--- Exercise inputs Enclosed Below ---
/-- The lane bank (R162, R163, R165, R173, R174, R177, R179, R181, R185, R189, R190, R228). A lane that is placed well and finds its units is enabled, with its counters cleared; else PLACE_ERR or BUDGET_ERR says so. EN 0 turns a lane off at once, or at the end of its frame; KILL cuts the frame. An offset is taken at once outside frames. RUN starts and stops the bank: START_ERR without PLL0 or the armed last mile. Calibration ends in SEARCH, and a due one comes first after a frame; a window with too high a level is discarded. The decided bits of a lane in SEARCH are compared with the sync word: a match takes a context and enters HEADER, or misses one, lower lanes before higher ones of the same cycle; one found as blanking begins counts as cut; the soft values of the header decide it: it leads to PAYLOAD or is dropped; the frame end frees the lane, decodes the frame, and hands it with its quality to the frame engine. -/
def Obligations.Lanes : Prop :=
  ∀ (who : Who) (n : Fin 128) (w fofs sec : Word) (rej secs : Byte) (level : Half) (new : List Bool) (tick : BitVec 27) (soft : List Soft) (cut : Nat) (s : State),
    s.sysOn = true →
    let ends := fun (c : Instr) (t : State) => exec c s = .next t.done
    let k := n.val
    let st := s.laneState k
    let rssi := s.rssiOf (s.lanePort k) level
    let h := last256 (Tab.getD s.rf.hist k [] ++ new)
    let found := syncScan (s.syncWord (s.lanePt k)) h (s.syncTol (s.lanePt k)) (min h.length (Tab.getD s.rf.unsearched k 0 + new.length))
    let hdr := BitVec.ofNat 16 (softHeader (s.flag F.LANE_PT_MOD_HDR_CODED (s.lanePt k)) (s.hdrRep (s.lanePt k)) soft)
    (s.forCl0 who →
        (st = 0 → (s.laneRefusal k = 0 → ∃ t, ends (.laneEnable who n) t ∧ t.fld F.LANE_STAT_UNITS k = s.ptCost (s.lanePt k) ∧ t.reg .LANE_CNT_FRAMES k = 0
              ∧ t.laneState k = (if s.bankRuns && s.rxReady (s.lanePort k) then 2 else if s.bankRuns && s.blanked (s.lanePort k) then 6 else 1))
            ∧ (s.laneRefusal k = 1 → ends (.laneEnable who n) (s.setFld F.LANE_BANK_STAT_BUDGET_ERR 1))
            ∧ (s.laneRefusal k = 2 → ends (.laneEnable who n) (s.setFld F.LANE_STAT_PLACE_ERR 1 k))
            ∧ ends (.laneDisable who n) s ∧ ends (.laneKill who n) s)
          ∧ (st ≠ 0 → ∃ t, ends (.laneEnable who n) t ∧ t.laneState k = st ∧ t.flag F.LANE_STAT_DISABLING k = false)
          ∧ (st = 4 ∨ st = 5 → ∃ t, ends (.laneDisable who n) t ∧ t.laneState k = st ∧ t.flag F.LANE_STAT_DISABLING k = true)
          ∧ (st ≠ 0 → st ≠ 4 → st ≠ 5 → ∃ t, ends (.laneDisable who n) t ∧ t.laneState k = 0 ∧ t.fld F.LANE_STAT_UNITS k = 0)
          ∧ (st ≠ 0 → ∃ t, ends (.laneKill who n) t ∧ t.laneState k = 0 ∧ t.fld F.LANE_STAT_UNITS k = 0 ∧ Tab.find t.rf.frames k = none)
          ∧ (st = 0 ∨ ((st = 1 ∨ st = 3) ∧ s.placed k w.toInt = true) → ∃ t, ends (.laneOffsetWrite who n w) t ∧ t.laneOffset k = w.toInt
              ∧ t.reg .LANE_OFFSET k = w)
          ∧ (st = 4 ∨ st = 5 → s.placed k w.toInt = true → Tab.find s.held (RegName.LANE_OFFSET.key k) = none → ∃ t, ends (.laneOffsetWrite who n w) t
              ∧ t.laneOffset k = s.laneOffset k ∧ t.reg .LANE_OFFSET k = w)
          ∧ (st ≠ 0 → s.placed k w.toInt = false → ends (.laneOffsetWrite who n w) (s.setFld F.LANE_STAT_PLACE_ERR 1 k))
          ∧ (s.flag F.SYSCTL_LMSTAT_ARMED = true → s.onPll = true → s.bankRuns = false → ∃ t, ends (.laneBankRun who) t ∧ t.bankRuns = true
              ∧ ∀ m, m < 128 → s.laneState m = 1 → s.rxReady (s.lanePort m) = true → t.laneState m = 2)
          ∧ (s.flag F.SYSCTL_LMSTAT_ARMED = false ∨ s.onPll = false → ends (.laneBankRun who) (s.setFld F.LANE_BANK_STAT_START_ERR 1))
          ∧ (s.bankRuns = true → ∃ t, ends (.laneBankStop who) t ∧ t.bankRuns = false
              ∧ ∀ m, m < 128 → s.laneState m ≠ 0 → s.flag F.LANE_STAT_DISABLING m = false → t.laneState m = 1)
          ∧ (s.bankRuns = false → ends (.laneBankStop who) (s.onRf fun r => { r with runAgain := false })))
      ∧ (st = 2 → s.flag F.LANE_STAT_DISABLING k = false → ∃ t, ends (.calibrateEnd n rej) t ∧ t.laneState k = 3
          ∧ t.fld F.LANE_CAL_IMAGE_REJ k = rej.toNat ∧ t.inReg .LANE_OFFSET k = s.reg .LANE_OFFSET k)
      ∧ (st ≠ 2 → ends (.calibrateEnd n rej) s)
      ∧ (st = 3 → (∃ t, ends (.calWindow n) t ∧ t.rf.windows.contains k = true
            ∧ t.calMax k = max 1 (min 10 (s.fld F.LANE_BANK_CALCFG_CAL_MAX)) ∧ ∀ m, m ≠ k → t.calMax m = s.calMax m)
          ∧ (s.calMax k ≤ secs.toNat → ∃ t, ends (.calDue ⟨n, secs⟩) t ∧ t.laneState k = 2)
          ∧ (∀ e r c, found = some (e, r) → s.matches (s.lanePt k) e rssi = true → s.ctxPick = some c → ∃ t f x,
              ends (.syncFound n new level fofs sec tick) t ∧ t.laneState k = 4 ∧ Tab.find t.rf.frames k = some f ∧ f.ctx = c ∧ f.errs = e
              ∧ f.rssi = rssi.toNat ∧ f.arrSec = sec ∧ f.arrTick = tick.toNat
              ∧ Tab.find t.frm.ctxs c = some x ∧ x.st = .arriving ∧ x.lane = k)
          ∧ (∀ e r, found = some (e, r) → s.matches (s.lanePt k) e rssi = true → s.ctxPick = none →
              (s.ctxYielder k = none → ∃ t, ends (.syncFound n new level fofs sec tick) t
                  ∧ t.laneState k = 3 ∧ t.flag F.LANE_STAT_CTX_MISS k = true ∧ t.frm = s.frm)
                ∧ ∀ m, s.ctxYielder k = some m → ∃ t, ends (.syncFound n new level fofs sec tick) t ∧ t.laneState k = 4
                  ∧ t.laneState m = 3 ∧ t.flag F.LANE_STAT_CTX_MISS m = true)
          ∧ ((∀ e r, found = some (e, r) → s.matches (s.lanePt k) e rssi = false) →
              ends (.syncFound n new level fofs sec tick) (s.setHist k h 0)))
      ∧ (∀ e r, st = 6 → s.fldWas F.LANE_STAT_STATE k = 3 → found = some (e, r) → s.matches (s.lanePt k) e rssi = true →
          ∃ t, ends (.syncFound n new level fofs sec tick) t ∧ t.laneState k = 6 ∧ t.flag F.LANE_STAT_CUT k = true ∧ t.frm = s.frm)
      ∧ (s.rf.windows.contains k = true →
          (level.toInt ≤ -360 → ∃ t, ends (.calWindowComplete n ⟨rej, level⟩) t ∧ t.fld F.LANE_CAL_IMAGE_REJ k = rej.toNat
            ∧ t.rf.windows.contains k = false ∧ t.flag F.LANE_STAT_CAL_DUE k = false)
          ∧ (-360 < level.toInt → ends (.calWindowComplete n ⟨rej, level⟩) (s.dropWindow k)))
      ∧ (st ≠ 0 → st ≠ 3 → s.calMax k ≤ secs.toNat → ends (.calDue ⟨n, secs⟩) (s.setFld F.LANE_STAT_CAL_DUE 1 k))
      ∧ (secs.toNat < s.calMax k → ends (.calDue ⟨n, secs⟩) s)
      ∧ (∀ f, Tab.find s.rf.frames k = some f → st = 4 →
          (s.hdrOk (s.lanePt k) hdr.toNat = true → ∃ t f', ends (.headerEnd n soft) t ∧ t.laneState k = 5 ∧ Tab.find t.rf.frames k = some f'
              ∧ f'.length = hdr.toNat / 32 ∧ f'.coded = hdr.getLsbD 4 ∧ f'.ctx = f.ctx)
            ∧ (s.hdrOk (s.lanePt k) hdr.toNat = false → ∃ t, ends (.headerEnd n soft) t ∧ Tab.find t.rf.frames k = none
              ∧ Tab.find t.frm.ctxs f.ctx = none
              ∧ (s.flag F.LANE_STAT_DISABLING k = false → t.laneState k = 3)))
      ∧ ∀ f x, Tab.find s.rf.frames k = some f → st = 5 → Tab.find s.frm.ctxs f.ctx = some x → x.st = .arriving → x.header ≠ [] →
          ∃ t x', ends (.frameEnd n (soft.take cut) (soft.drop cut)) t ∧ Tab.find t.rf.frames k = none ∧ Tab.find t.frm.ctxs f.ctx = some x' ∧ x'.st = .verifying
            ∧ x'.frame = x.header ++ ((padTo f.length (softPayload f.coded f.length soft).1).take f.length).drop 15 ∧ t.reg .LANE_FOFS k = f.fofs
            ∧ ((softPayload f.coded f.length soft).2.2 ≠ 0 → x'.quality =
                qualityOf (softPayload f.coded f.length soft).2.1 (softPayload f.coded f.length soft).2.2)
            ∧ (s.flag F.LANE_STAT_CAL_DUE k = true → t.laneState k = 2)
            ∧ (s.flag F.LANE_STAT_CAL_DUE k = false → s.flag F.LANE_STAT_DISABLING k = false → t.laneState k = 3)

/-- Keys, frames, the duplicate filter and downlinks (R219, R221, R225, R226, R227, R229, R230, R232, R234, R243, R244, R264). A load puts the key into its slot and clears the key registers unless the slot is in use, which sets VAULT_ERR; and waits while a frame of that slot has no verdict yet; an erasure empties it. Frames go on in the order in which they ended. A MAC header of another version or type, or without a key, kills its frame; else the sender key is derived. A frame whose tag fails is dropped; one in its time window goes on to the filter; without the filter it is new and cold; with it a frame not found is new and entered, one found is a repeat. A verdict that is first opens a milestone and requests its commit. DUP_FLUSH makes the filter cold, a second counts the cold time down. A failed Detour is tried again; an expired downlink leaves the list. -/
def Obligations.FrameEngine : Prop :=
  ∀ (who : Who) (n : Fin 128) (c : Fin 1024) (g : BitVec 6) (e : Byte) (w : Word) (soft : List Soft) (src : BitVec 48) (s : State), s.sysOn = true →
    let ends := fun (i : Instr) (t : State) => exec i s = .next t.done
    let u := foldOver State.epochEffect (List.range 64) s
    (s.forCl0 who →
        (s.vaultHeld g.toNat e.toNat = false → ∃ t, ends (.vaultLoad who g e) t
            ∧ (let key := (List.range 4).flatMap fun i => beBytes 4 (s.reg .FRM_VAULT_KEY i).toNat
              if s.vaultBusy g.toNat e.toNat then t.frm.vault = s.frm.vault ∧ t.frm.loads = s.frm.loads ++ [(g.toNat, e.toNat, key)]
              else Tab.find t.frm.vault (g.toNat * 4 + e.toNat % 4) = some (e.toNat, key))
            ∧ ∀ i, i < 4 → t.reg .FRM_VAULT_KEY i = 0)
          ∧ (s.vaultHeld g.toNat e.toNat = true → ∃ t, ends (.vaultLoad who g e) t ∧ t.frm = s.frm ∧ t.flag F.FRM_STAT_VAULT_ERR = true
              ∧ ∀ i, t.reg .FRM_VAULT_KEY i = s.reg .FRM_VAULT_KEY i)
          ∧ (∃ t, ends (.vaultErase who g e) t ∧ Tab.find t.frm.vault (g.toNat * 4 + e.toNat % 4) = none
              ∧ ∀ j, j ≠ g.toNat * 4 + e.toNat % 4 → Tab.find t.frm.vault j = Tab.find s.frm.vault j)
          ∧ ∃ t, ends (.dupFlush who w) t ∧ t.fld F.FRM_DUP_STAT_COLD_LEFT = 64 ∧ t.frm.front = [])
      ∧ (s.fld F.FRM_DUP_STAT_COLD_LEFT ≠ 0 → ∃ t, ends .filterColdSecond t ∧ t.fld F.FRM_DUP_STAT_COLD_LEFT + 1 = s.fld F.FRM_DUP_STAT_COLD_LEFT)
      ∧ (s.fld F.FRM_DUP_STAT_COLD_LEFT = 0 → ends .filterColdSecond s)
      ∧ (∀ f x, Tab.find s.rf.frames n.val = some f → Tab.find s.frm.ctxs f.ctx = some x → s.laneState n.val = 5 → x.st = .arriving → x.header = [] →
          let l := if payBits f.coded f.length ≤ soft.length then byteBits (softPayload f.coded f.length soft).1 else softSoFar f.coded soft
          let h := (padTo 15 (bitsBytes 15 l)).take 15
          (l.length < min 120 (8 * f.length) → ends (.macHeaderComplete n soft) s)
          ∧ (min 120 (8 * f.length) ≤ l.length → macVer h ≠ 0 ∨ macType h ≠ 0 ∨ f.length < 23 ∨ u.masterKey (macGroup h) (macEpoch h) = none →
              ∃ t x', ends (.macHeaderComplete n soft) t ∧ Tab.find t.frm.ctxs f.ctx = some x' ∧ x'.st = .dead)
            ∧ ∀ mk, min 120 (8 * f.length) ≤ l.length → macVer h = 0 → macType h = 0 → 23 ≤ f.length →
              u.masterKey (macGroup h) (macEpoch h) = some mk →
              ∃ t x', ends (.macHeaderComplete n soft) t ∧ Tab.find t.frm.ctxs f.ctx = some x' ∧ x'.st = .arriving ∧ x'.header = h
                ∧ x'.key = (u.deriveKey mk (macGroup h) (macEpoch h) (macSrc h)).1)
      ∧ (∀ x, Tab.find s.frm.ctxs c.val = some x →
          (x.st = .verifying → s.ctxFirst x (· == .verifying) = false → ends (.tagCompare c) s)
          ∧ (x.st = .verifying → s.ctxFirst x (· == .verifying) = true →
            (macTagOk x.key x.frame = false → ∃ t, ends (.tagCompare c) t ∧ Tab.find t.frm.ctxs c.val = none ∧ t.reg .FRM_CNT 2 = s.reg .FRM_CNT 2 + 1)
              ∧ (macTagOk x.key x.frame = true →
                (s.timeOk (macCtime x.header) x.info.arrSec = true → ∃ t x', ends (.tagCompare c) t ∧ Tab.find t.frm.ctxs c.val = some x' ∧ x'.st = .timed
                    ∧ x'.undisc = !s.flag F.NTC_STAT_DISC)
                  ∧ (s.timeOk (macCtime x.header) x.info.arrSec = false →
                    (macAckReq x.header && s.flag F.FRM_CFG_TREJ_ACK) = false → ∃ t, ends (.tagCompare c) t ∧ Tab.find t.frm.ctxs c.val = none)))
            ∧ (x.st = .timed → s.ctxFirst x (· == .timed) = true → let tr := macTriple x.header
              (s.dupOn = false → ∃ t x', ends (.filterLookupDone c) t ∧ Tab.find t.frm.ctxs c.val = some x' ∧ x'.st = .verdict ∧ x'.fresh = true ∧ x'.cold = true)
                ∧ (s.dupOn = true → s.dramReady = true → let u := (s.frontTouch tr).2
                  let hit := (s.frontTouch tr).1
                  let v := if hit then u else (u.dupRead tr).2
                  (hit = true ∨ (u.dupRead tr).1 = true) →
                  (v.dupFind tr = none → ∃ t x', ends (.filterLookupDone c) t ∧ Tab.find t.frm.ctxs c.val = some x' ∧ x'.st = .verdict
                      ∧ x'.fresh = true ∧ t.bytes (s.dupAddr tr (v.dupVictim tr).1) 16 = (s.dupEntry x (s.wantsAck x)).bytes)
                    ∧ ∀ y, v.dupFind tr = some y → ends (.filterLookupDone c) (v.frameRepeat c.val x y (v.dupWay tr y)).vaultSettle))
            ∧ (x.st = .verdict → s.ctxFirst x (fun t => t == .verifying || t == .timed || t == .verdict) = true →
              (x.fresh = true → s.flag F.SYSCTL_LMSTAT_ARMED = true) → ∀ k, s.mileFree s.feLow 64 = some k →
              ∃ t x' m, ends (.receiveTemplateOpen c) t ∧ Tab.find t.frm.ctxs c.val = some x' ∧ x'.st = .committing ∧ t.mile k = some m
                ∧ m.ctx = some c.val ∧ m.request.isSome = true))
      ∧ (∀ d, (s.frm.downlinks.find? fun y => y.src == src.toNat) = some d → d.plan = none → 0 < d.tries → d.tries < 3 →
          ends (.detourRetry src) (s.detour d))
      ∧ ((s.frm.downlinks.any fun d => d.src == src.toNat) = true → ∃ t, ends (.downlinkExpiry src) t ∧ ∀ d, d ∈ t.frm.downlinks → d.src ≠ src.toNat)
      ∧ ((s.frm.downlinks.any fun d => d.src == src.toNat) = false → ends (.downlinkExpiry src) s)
--- End of Enclosed Exercise inputs ---
▸ **Exercise brief**: Copy the lines above exactly, beginning at the line that has "s.ctxPick = none →" and stopping after the line that has "(s.hdrOk (s.lanePt k) hdr.toNat = true", and omit the rest.

▸ **Result for this exercise**:
          ∧ (∀ e r, found = some (e, r) → s.matches (s.lanePt k) e rssi = true → s.ctxPick = none →
              (s.ctxYielder k = none → ∃ t, ends (.syncFound n new level fofs sec tick) t
                  ∧ t.laneState k = 3 ∧ t.flag F.LANE_STAT_CTX_MISS k = true ∧ t.frm = s.frm)
                ∧ ∀ m, s.ctxYielder k = some m → ∃ t, ends (.syncFound n new level fofs sec tick) t ∧ t.laneState k = 4
                  ∧ t.laneState m = 3 ∧ t.flag F.LANE_STAT_CTX_MISS m = true)
          ∧ ((∀ e r, found = some (e, r) → s.matches (s.lanePt k) e rssi = false) →
              ends (.syncFound n new level fofs sec tick) (s.setHist k h 0)))
      ∧ (∀ e r, st = 6 → s.fldWas F.LANE_STAT_STATE k = 3 → found = some (e, r) → s.matches (s.lanePt k) e rssi = true →
          ∃ t, ends (.syncFound n new level fofs sec tick) t ∧ t.laneState k = 6 ∧ t.flag F.LANE_STAT_CUT k = true ∧ t.frm = s.frm)
      ∧ (s.rf.windows.contains k = true →
          (level.toInt ≤ -360 → ∃ t, ends (.calWindowComplete n ⟨rej, level⟩) t ∧ t.fld F.LANE_CAL_IMAGE_REJ k = rej.toNat
            ∧ t.rf.windows.contains k = false ∧ t.flag F.LANE_STAT_CAL_DUE k = false)
          ∧ (-360 < level.toInt → ends (.calWindowComplete n ⟨rej, level⟩) (s.dropWindow k)))
      ∧ (st ≠ 0 → st ≠ 3 → s.calMax k ≤ secs.toNat → ends (.calDue ⟨n, secs⟩) (s.setFld F.LANE_STAT_CAL_DUE 1 k))
      ∧ (secs.toNat < s.calMax k → ends (.calDue ⟨n, secs⟩) s)
      ∧ (∀ f, Tab.find s.rf.frames k = some f → st = 4 →
          (s.hdrOk (s.lanePt k) hdr.toNat = true → ∃ t f', ends (.headerEnd n soft) t ∧ t.laneState k = 5 ∧ Tab.find t.rf.frames k = some f'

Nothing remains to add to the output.